Another aspect to consider is the cost of going to smaller diameters. At a large bend diameter, you can get away with bending the tube with relatively simple mandrels. To achieve very tight radii without excessive flattening and wrinkling, the bending shop will have to start using more advanced techniques such as packing the tube with another material to resist flattening. These more advanced techniques all come at a cost.

Cheers,
 
marty007, so do you think the 1.25 centerline radius is ok? or should I stick to 0.75 x 2 = 1.5 Centerline radius?
 
You a the designer. Not us.

If YOU "have to" use the smaller radius for some particular (expensive!) but valid reason, require that special small radius in the dwg and bid and in the pricetag.

IF you do not absolutely-positively-have-to-use-it need that small a radius, USE THE BIGGEST (STANDARD) RADII YOU CAN. It is cheaper. Easier, more likely to be successful. Do NOT order a special size unless you really, really need.
 
Have you looked at the instructions of several tubing (fitting) suppliers, like e.g. Swagelok or Parker?
Their guidelines may provide some help. Swagelok for example has tables for bend radii depending on tube OD.
 
NOTE: due to the elongation and thinning of the extrados of a very tight bend, you will have to supply thicker tubing for that region [or accept the unavoidable thin spot]. This is the second major reason that you REALLY do not want to go below 1.5 x diameter bends.

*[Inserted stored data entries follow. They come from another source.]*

/-- R47 to R50, R387, R388: QSEND appends the words of its group's threads to the channel, lowest lane first, when all find room (.NB: as many
as do), as a release; QRECV takes the oldest words; else the threads wait (.NB: their predicate is set). CHANNEL_WAKE lets waiting
threads try again when the count has changed. -/
def Obligations.ChannelTransfers : Prop := ∀ (s : State) (f : MemF) (g : GroupId) (lr : Launch) (c : Cluster),
  let ch := f.c.toNat % 16
  let nb := f.c.getLsbD 7
  let k := ((s.wg g.wg).map Workgroup.cluster).getD 0
  let core := ((s.wg g.wg).map Workgroup.coreIx).getD 0
  let words := c.chans.getD ch []
  let go := fun (ex : List ThreadId) (n : Nat) (t : ThreadId) (x : Thread) =>
    if nb then { x.advance with preds := setPred x.preds f.idx.toNat (decide (n ≤ ex.idxOf t)) }
    else if n < ex.length then { x with wait := .chan k ch } else x.advance
  let holds := fun (z : State) (ws : List Word) => (∃ c', mget z.clusters k = some c' ∧ { c' with stirred := c.stirred } = { c with chans := c.chans.set ch ws })
    ∧ ∀ j, j ≠ k → mget z.clusters j = mget s.clusters j
  s.lrOf g.wg = some lr → lr.chen = true → mget s.clusters k = some c → ch < c.chans.length →
  (let i := Instr.qsend f
   let ex := s.executing i
   let room := 256 - words.length
   let n := if nb then min room ex.length else if ex.length ≤ room then ex.length else 0
   i.wf = true → ReadyIn s i g →
   ∃ u z, exec i s = .next z ∧ MemoryOnly s u ∧ z = { u with threads := z.threads, clusters := z.clusters } ∧ ThreadsGo s z i (go ex n)
     ∧ holds z (words ++ (ex.take n).map (fun t => s.rd t f.d))
     ∧ (n ≠ 0 ∨ nb = true → ∀ l ∈ (z.core core).l1, ¬ DirtyFor s g.wg l))
  ∧ (let i := Instr.qrecv f
     let ex := s.executing i
     let n := if nb then min words.length ex.length else if ex.length ≤ words.length then ex.length else 0
     i.wf = true → ReadyIn s i g →
     ∃ u z, exec i s = .next z ∧ MemoryOnly s u ∧ z = { u with threads := z.threads, clusters := z.clusters } ∧ z.mem = s.mem
       ∧ (∀ t, t ∉ ex → z.thr t = if t ∈ s.issuing i then (s.thr t).map Thread.advance else s.thr t)
       ∧ (∀ t ∈ ex, ∀ x, s.thr t = some x → ∃ y, z.thr t = some y ∧ { y with regs := x.regs } = go ex n t x
           ∧ ∀ r, y.regs.getD r 0 = if ex.idxOf t < n then afterV f.d [words.getD (ex.idxOf t) 0] (fun r => x.regs.getD r 0) r else x.regs.getD r 0)
       ∧ holds z (words.drop n)
       ∧ (n ≠ 0 → ∀ l ∈ (z.core core).l1, l.inj = false → l.valid = 0))
  ∧ (ch ∈ c.stirred → ∃ z, exec (.channelWake k ch) s = .next z ∧ z = { s with threads := z.threads, clusters := z.clusters }
      ∧ mget z.clusters k = some { c with stirred := c.stirred.erase ch } ∧ (∀ j, j ≠ k → mget z.clusters j = mget s.clusters j)
      ∧ ∀ t, z.thr t = (s.thr t).map (fun x => { x with wait := if x.wait = .chan k ch then .none else x.wait }))

/-- R366, R402, R73, R270, R82, R83: LOAD_COMPLETE and STORE_COMPLETE perform an access and the lanes that the coalescer takes with it, one after
another; a lane of the page may take the translation just made. When a load is performed its registers hold the bytes at its place; an acquire load
then acquires. When a store is performed, a release store first releases; then its bytes stand at its place: dirty in the core's L1 for a plain
store or one at GRP or WG, dirty in the die's L2 for a remote S page, else in memory. Memory changes beside only by bytes that caches held dirty.
The access is complete, and its threads' flag counts it no more; of a 16-byte access either half may be performed first, and then the other
remains. -/
def Obligations.LoadsAndStoresComplete : Prop := ∀ (s : State) (id : Nat) (a : Acc), Canonical s → Due s id a →
  let c := s.coreOf a.t
  let v := if a.halved false = none then s else s.bump
  let b := ((s.halfOf a).map Prod.fst).getD a
  let rest := (s.halfOf a).map Prod.snd
  let z := s.completeOne id
  let acq := fun (u : State) => if b.ord = .sync then u.acquire c b.sc else u
  let rel := fun (u : State) => if b.ord = .sync then u.release c (s.tagOf a.t.wg) b.sc else u
  (∃ u, exec (if loadClass a then .loadComplete id else .storeComplete id) s
        = .next (((s.accs.filter (fun e => e.1 == id || lineMate a e.2)).map Prod.fst).foldl State.completeOne u)
      ∧ u = { s with accs := u.accs } ∧ u.accs.map Prod.fst = s.accs.map Prod.fst
      ∧ ∀ n y, mget s.accs n = some y → ∃ lf, mget u.accs n = some { y with leaf := lf } ∧ (lf = y.leaf ∨ y.leaf = none ∧ y.exec = a.exec
        ∧ ∃ x, (s.xlateAcc a (accNeeds a).1).2 = .ok x ∧ x.base ≤ y.va.toNat ∧ y.va.toNat < x.base + x.size
          ∧ lf = some ⟨s.ctxOf a.t.wg, x.base, x.size, BitVec.ofNat 64 x.pte⟩))
  ∧ (∀ r, rest = some r → ∃ hi : Bool, b.va = (if hi then a.va + 8 else a.va) ∧ r.va = (if hi then a.va else a.va + 8)
      ∧ b.size = 8 ∧ r.size = 8 ∧ ((∃ d sx, a.op = .load d .b128 sx ∧ b.op = .load (if hi then upper2 d else d) .b64 sx
          ∧ r.op = .load (if hi then d else upper2 d) .b64 sx ∧ r.ord = a.ord)
        ∨ ∃ bs, a.op = .store bs ∧ bs.length = 16 ∧ b.op = .store (if hi then bs.drop 8 else bs.take 8)
          ∧ r.op = .store (if hi then bs.take 8 else bs.drop 8) ∧ b.ord = a.ord))
  ∧ (∀ d sz sx, b.op = .load d sz sx → b.size = szBytes sz → Fits s a.t d ((szBytes sz + 3) / 4) →
    (∀ w off, b.space ≠ .global → s.place a.t.wg b.space b.va b.size = some (.spad w off) →
      Performed (acq v) z id b rest d (loadWords sz sx (s.spadRead w off b.size)))
    ∧ (∀ e off, b.space ≠ .global → s.place a.t.wg b.space b.va b.size = some (.bk e off) →
      Performed (acq v) z id b rest d (loadWords sz sx ((List.range b.size).map (fun k => (s.die e).bkByte e (off + k)))))
    ∧ (∀ u x, b.space = .global → v.xlateAcc b { r := true } = (u, .ok x) →
      let r := levelRead b.sc b.ord b.ch c u x.pa b.size x.attr
      Performed (acq r.1) z id b rest d (loadWords sz sx r.2)))
  ∧ (∀ bs, b.op = .store bs → b.size = bs.length →
    (∀ w off x, b.space ≠ .global → s.place a.t.wg b.space b.va b.size = some (.spad w off) → s.wg w = some x →
      ∃ y : State, y = { rel v with wgs := y.wgs } ∧ Performed (y.passBy b) z id b rest .z []
        ∧ (∃ x', y.wg w = some x' ∧ { x' with spad := x.spad } = x ∧ ∀ k, Mem.rd x'.spad k = placed off bs (Mem.rd x.spad) k)
        ∧ ∀ w', w' ≠ w → y.wg w' = s.wg w')
    ∧ (∀ e off, b.space ≠ .global → s.place a.t.wg b.space b.va b.size = some (.bk e off) → e < 4 →
      ∃ y : State, y = { rel v with dies := y.dies } ∧ Performed (y.passBy b) z id b rest .z []
        ∧ (∀ k, (y.die e).bkByte e k = placed off bs ((s.die e).bkByte e) k) ∧ ∀ e', e' ≠ e → y.die e' = (rel v).die e')
    ∧ (∀ u x, b.space = .global → v.xlateAcc b { w := true } = (u, .ok x) → x.pa % 128 + bs.length ≤ 128 →
      let past := (b.ord ≠ .plain ∧ Scope.wide b.sc = true) ∨ x.attr.l2Only = true ∨ b.ch = .bypass
      ∃ y, MemoryOnly (rel u) y ∧ Performed (y.passBy b) z id b rest .z []
        ∧ (∀ k, ¬ (x.pa ≤ k ∧ k < x.pa + bs.length) → CleanAt (rel u) (fun d => d = c) k → OneKind y k → Mem.rd y.mem k = Mem.rd (rel u).mem k)
        ∧ (¬ past → ∃ l ∈ (y.core c).l1, l.line = x.pa / 128 ∧ (l.tag = s.tagOf a.t.wg ∨ l.tag = 63)
          ∧ ∀ k < bs.length, l.dirty.getLsbD (x.pa % 128 + k) = true ∧ lineGet l.data (x.pa % 128 + k) = bs.getD k 0)
        ∧ (past → inSystem x.pa = true ∨ heldApart (c / 32) x.pa x.attr = false → ∀ k, OneKind y k →
          Mem.rd y.mem k = placed x.pa bs (Mem.rd (rel u).mem) k)
        ∧ (past → inSystem x.pa = false → heldApart (c / 32) x.pa x.attr = true → c < 128 →
          ∃ l, mget (y.die (c / 32)).l2 (x.pa / 128) = some l
            ∧ ∀ k < bs.length, l.dirty.getLsbD (x.pa % 128 + k) = true ∧ lineGet l.data (x.pa % 128 + k) = bs.getD k 0)))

First is the physical difficulty of making these tight bends without excessive ovality.

Excessive thinning is the most common problem with 180° 'return' bend pipe fittings. Thus the mfr starts with a 'tube' much thicker than the pipe schedule, and bends the tube. And usually leaves the ID mismatch for the pipefitter to grind it down until a satisfactory fitup to the pipe can be obtained.
 
from what I can gather, swagelok does not show min bend radius on a 3/4 tube, however the tubing it does list is using 3 x bend radius not 2. I have always heard 2 times, so maybe I will just use the 2 x to be safer than the 1.5 I am using now .
 
A bend radius of 3 can be obtained cold, without difficulty, in an externally guided bender (i.e. for 3/4" tubing, we use a manual crank bender).

A bend radius of 2 or less will probably require INTERNAL guiding (there is tooling for this, if the bend is near one end), or another means (sand filling with plugged ends etc.) to reduce the tendency for the tubing to go oval or collapse inward at the bend. External guiding alone will be insufficient.

A bend radius of 1.5 could probably be done hot, or if internal guiding is possible.
 
We see ubends in feedwater heaters all of the time that are tighter than r=2d. And given the heavier tubing required (usually for the first four or five rows, both because of thinning and because of min order requirements) the impact on thermal performance is such that they would have been better off just canting the inside row and loosing one ubend.
Of course these sets are a bitch to box since row 1 is larger than row 3 in some cases.
When you go tighter than r=2d you usually have to relax both the wall thinning and ovality requirements. These can be ugly bends.
On ubends we usually use mandrels up through about r=3.5d.
And yes we mandrel bend tubes that start 120' long.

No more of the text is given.